No Brasil não escapamos ao “totalitarismo” da propaganda. Pelo contrário. No comando do poder das ilusões políticas, o publicitário Duda Mendonça, que operou a metamorfose do perdedor de três eleições em vencedor sempre em campanha, é exímio manipulador de símbolos capazes de penetrar com força o inconsciente coletivo. Então Mendonça transformou o próprio presidente da República em símbolo. Mas como a simbologia é mutável, o presidente trocou o torno mecânico, de seu longínquo passado, pelo violino.
Alguém já disse que “o poder é como violino, se toma com a esquerda mas se toca com a direita”. De violinista o presidente evolui para maestro e simulou reger a orquestra-escola da Petrobrás. Muito interessante, pois seguindo o pensamento de Elias Canetti, em “Massa e Poder”, o maestro é o único que está de pé num plano elevado. Atrás de si se encontra a platéia, que emudece à sua chegada e o segue através do espetáculo que ele proporciona. O maestro é o guia e arrebata o público que o escuta embevecido. Todos estão ali para aplaudi-lo estrondosamente e sua aclamação se dará à medida de sua vitória. Seu exército de músicos obedecem aos gestos de sua mão e a obra executada é de natureza complexa. Cada integrante da orquestra é observado atentamente pelo maestro, que é o único que tem a partitura completa na cabeça. Ele ouve atentamente qualquer som errado e o corrige. Durante a execução da peça o mundo não pode ser outra coisa que não a peça, durante esse tempo o maestro é senhor do mundo.

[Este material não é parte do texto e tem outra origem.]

@[simp] theorem State.putHost_platform (s : State) (n : Nat) (h : HostAgent) : (s.putHost n h).platform = s.platform := rfl
@[simp] theorem State.putHost_ctrl (s : State) (n : Nat) (h : HostAgent) : (s.putHost n h).ctrl = s.ctrl := rfl
@[simp] theorem State.putHost_status (s : State) (n : Nat) (h : HostAgent) : (s.putHost n h).status = s.status := rfl
@[simp] theorem State.putHost_srcAddr (s : State) (n : Nat) (h : HostAgent) : (s.putHost n h).srcAddr = s.srcAddr := rfl
@[simp] theorem State.putHost_len (s : State) (n : Nat) (h : HostAgent) : (s.putHost n h).len = s.len := rfl
@[simp] theorem State.putHost_seed (s : State) (n : Nat) (h : HostAgent) : (s.putHost n h).seed = s.seed := rfl
@[simp] theorem State.putHost_secretAddr (s : State) (n : Nat) (h : HostAgent) : (s.putHost n h).secretAddr = s.secretAddr := rfl
@[simp] theorem State.putHost_secretLen (s : State) (n : Nat) (h : HostAgent) : (s.putHost n h).secretLen = s.secretLen := rfl
@[simp] theorem State.putHost_dstAddr (s : State) (n : Nat) (h : HostAgent) : (s.putHost n h).dstAddr = s.dstAddr := rfl
@[simp] theorem State.putHost_resultLo (s : State) (n : Nat) (h : HostAgent) : (s.putHost n h).resultLo = s.resultLo := rfl
@[simp] theorem State.putHost_resultHi (s : State) (n : Nat) (h : HostAgent) : (s.putHost n h).resultHi = s.resultHi := rfl
@[simp] theorem State.putHost_phase (s : State) (n : Nat) (h : HostAgent) : (s.putHost n h).phase = s.phase := rfl
@[simp] theorem State.putHost_latch (s : State) (n : Nat) (h : HostAgent) : (s.putHost n h).latch = s.latch := rfl
@[simp] theorem State.putHost_acc (s : State) (n : Nat) (h : HostAgent) : (s.putHost n h).acc = s.acc := rfl
@[simp] theorem State.putHost_cs (s : State) (n : Nat) (h : HostAgent) : (s.putHost n h).cs = s.cs := rfl
@[simp] theorem State.putHost_irq (s : State) (n : Nat) (h : HostAgent) : (s.putHost n h).irq = s.irq := rfl
@[simp] theorem State.putHost_mem (s : State) (n : Nat) (h : HostAgent) : (s.putHost n h).mem = s.mem := rfl
@[simp] theorem State.putHost_dutyBroken (s : State) (n : Nat) (h : HostAgent) : (s.putHost n h).dutyBroken = s.dutyBroken := rfl
@[simp] theorem State.putHost_draws (s : State) (n : Nat) (h : HostAgent) : (s.putHost n h).draws = s.draws := rfl
@[simp] theorem State.putHost_hosts (s : State) (n : Nat) (h : HostAgent) : (s.putHost n h).hosts = s.hosts.set n h := rfl
@[simp] theorem State.putHost_schedule (s : State) (n : Nat) (h : HostAgent) : (s.putHost n h).schedule = s.schedule := rfl

@[simp] theorem State.hostStore_platform (s : State) (a : Word) (bs : List Byte) : (s.hostStore a bs).platform = s.platform := rfl
@[simp] theorem State.hostStore_ctrl (s : State) (a : Word) (bs : List Byte) : (s.hostStore a bs).ctrl = s.ctrl := rfl
@[simp] theorem State.hostStore_status (s : State) (a : Word) (bs : List Byte) : (s.hostStore a bs).status = s.status := rfl
@[simp] theorem State.hostStore_srcAddr (s : State) (a : Word) (bs : List Byte) : (s.hostStore a bs).srcAddr = s.srcAddr := rfl
@[simp] theorem State.hostStore_len (s : State) (a : Word) (bs : List Byte) : (s.hostStore a bs).len = s.len := rfl
@[simp] theorem State.hostStore_seed (s : State) (a : Word) (bs : List Byte) : (s.hostStore a bs).seed = s.seed := rfl
@[simp] theorem State.hostStore_secretAddr (s : State) (a : Word) (bs : List Byte) : (s.hostStore a bs).secretAddr = s.secretAddr := rfl
@[simp] theorem State.hostStore_secretLen (s : State) (a : Word) (bs : List Byte) : (s.hostStore a bs).secretLen = s.secretLen := rfl
@[simp] theorem State.hostStore_dstAddr (s : State) (a : Word) (bs : List Byte) : (s.hostStore a bs).dstAddr = s.dstAddr := rfl
@[simp] theorem State.hostStore_resultLo (s : State) (a : Word) (bs : List Byte) : (s.hostStore a bs).resultLo = s.resultLo := rfl
@[simp] theorem State.hostStore_resultHi (s : State) (a : Word) (bs : List Byte) : (s.hostStore a bs).resultHi = s.resultHi := rfl
@[simp] theorem State.hostStore_phase (s : State) (a : Word) (bs : List Byte) : (s.hostStore a bs).phase = s.phase := rfl
@[simp] theorem State.hostStore_latch (s : State) (a : Word) (bs : List Byte) : (s.hostStore a bs).latch = s.latch := rfl
@[simp] theorem State.hostStore_acc (s : State) (a : Word) (bs : List Byte) : (s.hostStore a bs).acc = s.acc := rfl
@[simp] theorem State.hostStore_cs (s : State) (a : Word) (bs : List Byte) : (s.hostStore a bs).cs = s.cs := rfl
@[simp] theorem State.hostStore_irq (s : State) (a : Word) (bs : List Byte) : (s.hostStore a bs).irq = s.irq := rfl
@[simp] theorem State.hostStore_mem (s : State) (a : Word) (bs : List Byte) : (s.hostStore a bs).mem = busWriteList s.platform a.toNat bs s.mem := rfl
@[simp] theorem State.hostStore_dutyBroken (s : State) (a : Word) (bs : List Byte) : (s.hostStore a bs).dutyBroken = (s.dutyBroken || s.breaksDuty (accessRegion a bs.length)) := rfl
@[simp] theorem State.hostStore_draws (s : State) (a : Word) (bs : List Byte) : (s.hostStore a bs).draws = s.draws := rfl
@[simp] theorem State.hostStore_hosts (s : State) (a : Word) (bs : List Byte) : (s.hostStore a bs).hosts = s.hosts := rfl
@[simp] theorem State.hostStore_schedule (s : State) (a : Word) (bs : List Byte) : (s.hostStore a bs).schedule = s.schedule := rfl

Mas é certo que há um poder maior que controla a propaganda, ao qual a propaganda serve. O presidente pode simular reger a orquestra, mas ele é apenas o executor da obra. O compositor é outro, que quase não aparece, mas que em última instância é o grande poderoso. Entre nós, ninguém desconhece que seu nome é Zeus, perdão, Joseph Dirceu, o super-ministro que tem nas mãos o poder de nomear e demitir, de negociar privilégios e “comprar” votos no Congresso, de se impor pelo medo do castigo ou pela esperança da recompensa. Ele é, portanto, o autor da partitura, o grande timoneiro, o cérebro por trás da propaganda.
Haverá limite para tanto poder? A única brecha se abre quando a orquestra desafina, quando a harmonia entre os músicos se rompe e a platéia em vez de aplaudir, vaia. E a orquestra esta desafinando. Já existem músicos descontentes com a regência. O espetáculo não está tão belo assim, ainda que nos digam que está. O tempo irá demonstrar se nos resta algum desejo ou se estamos proibidos de desejar.